Closed GoogleCodeExporter closed 9 years ago
It is presumed that shapeclustering.exe will generate shapetable? commandline was followed as per help displayed by "shapeclustering.exe"
Original comment by withbles...@gmail.com
on 18 Feb 2012 at 3:36
problem solved vide isssue no:626 treated closed.Now tesseract3.02 works fine
for me.
Original comment by withbles...@gmail.com
on 18 Feb 2012 at 2:13
Original comment by zde...@gmail.com
on 18 Feb 2012 at 3:56
Issue 626 has been merged into this issue.
Original comment by zde...@gmail.com
on 18 Feb 2012 at 8:24
OS: Windows 7 64bit
Tesseract Version: 3.02
When I try to perform shapeclustring on my .tr file, I get the follwoing error:
PS C:\Program Files (x86)\Tesseract-OCR> shapeclustering -F font_properties -U
unicharset eng.xfinityLt72.exp0.box.tr
Reading eng.xfinityLt72.exp0.box.tr ...
Font id = -1/0, class id = 1/26 on sample 0
font_id >= 0 && font_id < font_id_map_.SparseSize():Error:Assert failed:in file
..\..\classify\trainingsampleset.cpp, li
ne 622
I have attached all of the files that I am using/
Original comment by akshah...@gmail.com
on 12 Feb 2013 at 3:43
Attachments:
Using Win 7 64bit and v3.02
I have been able to create the box files, training files and unicharset file
but cannot get the shapeclustering to work.

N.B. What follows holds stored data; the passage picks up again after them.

-- ==== Sys2Proof/Machine/Dispatch.lean ====
section
/-! DEFINITION. The dispatch: one arm per row of the opcode table, each one call of its meaning. -/

namespace Sys2Proof.Machine
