-- ==== Sys2Proof/Certificates/Slice0/Obligations.lean ====
section
/-! DEFINITION. The statements about the model: what the numbered rules of the spec say an instruction, an event or the machine does. -/

namespace Sys2Proof.Claims
open Sys2Proof.Machine

/-! ### Words and operands -/

/-- The operand of `n` registers that field `e` names in lane `l`, as a word. -/
def opdW (h : Ctl) (s : State) (l : Nat) (e : BitVec 8) (n : Nat) : BitVec (32 * n) :=
  BitVec.ofNat _ ((viewOf h s).opd l e n)

/-- The registers that the type of a G-format instruction takes, and whether it is signed. -/
def gN (f : GF) : Nat := tyRegs (tyOf f.dtype)
def gSigned (f : GF) : Bool := tySigned (tyOf f.dtype)

/-- A word read as an exact integer, signed or not. -/
def exact (signed : Bool) {w : Nat} (x : BitVec w) : Int := if signed then x.toInt else x.toNat

/-- The nearest integer that a word of `w` bits, signed or not, holds. -/
def clampTo (signed : Bool) (w : Nat) (x : Int) : Int :=
  let lo : Int := if signed then -((2 ^ (w - 1) : Nat) : Int) else 0
  let hi : Int := if signed then ((2 ^ (w - 1) : Nat) : Int) - 1 else ((2 ^ w : Nat) : Int) - 1
  max lo (min hi x)

/-- The operands a, b, c of a G-format instruction as words of its type's width. -/
def gW (h : Ctl) (f : GF) (s : State) (l : Nat) : BitVec (32 * gN f) × BitVec (32 * gN f) × BitVec (32 * gN f) :=
  (opdW h s l f.a (gN f), opdW h s l f.b (gN f), opdW h s l f.c (gN f))

/-- A G-format instruction gives, in each lane, a word computed from its operands, and no flag. -/
def gGives (mk : Ctl → GF → Instr) (h : Ctl) (f : GF) (s : State)
    (g : BitVec (32 * gN f) → BitVec (32 * gN f) → BitVec (32 * gN f) → BitVec (32 * gN f)) : Prop :=
  Gives (mk h f) f.dst (gN f) (fun l => (g (gW h f s l).1 (gW h f s l).2.1 (gW h f s l).2.2).toNat) 0 s

/-- The signed forms of mulhi. -/
def high (signed : Bool) {w : Nat} (a b : BitVec w) : BitVec w :=
  if signed then (a.signExtend (2 * w) * b.signExtend (2 * w)).extractLsb' w w
  else (a.setWidth (2 * w) * b.setWidth (2 * w)).extractLsb' w w

/-- The order of two words, signed or not. -/
def le (signed : Bool) {w : Nat} (a b : BitVec w) : Bool := if signed then a.sle b else a.ule b
def lt (signed : Bool) {w : Nat} (a b : BitVec w) : Bool := if signed then a.slt b else a.ult b

/-- The immediate of a format-GI instruction of width 32 or 64 (R159). -/
def immW (f : GIF) (n : Nat) : BitVec (32 * n) := f.imm.signExtend _

end Sys2Proof.Claims

open Sys2Proof Sys2Proof.Machine Sys2Proof.Claims

/-- R174, R184. `mov` copies its source. `mov` with an immediate writes it: 32 bits, sign-extended to a pair with isel 1, as
an f32 pattern with isel 2. `sel` takes its first source where the named predicate holds and its second where not. -/
def Obligations.MovesAndSelect : Prop :=
  (∀ h f s, gGives .mov h f s fun a _ _ => a) ∧
  (∀ h (f : GIF) s, f.isel = 0 ∨ f.isel = 2 → Gives (.movImm h f) f.dst 1 (fun _ => f.imm.toNat) 0 s) ∧
  (∀ h (f : GIF) s, f.isel = 1 → Gives (.movImm h f) f.dst 2 (fun _ => (f.imm.signExtend 64).toNat) 0 s) ∧
  (∀ h (f : GIF) s, f.isel = 3 →
    Gives (.movImm h f) f.dst 2 (fun _ => (fpCvt .f32 .f64 .rne false f.imm.toNat).1) 0 s) ∧
  ∀ h (f : GF) s, Gives (.sel h f) f.dst (gN f) (fun l =>
    if (viewOf h s).pred l (f.sub.toNat % 8) = !bit f.sub.toNat 3 then (gW h f s l).1.toNat else (gW h f s l).2.1.toNat) 0 s

/-- R177. Integer arithmetic of fixed latency without `.sat`, modulo 2^w. -/
def Sys2Proof.Claims.integerArithmeticHold : Prop :=
  ∀ h (f : GF) s, tyInt (tyOf f.dtype) = true → f.sat = false →
    gGives .add h f s (fun a b _ => a + b) ∧ gGives .sub h f s (fun a b _ => a - b) ∧
    gGives .mul h f s (fun a b _ => a * b) ∧ gGives .mad h f s (fun a b c => a * b + c) ∧
    gGives .mulhi h f s (fun a b _ => high (gSigned f) a b) ∧
    gGives .min h f s (fun a b _ => if le (gSigned f) a b then a else b) ∧
    gGives .max h f s (fun a b _ => if le (gSigned f) a b then b else a) ∧
    gGives .abs h f s (fun a _ _ => if gSigned f && a.msb then -a else a) ∧
    gGives .neg h f s (fun a _ _ => -a)

/-- R177. With `.sat` the exact result is clamped to the bounds of the type. -/
def Sys2Proof.Claims.integerSaturationHold : Prop :=
  ∀ h (f : GF) s, tyInt (tyOf f.dtype) = true → f.sat = true →
    let clamp := fun (x : Int) => BitVec.ofInt (32 * gN f) (clampTo (gSigned f) (32 * gN f) x)
    let e := fun (x : BitVec (32 * gN f)) => exact (gSigned f) x
    gGives .add h f s (fun a b _ => clamp (e a + e b)) ∧ gGives .sub h f s (fun a b _ => clamp (e a - e b)) ∧
    gGives .mul h f s (fun a b _ => clamp (e a * e b)) ∧
    gGives .mad h f s (fun a b c => clamp (e a * e b + e c)) ∧
    gGives .abs h f s (fun a _ _ => clamp (e a).natAbs) ∧ gGives .neg h f s (fun a _ _ => clamp (-e a))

>>shapeclustering -F font_properties.txt -U unicharset eng.candp.img.tr
Reading eng.candp.img.tr ...
Font id = -1/0, class id = 1/105 on sample 0
font_id >= 0 && font_id < font_id_map_.SparseSize():Error:Assert failed:in file
..\..\classify\trainingsampleset.cpp, line 622
This was trained on a large TIFF file, and so the .tr file is just under 12MB,
but I can provide all the data if required (cannot attach to this post however)
I have run through this process several times, altering file naming conventions
but nothing seems to make the shapeclustering work.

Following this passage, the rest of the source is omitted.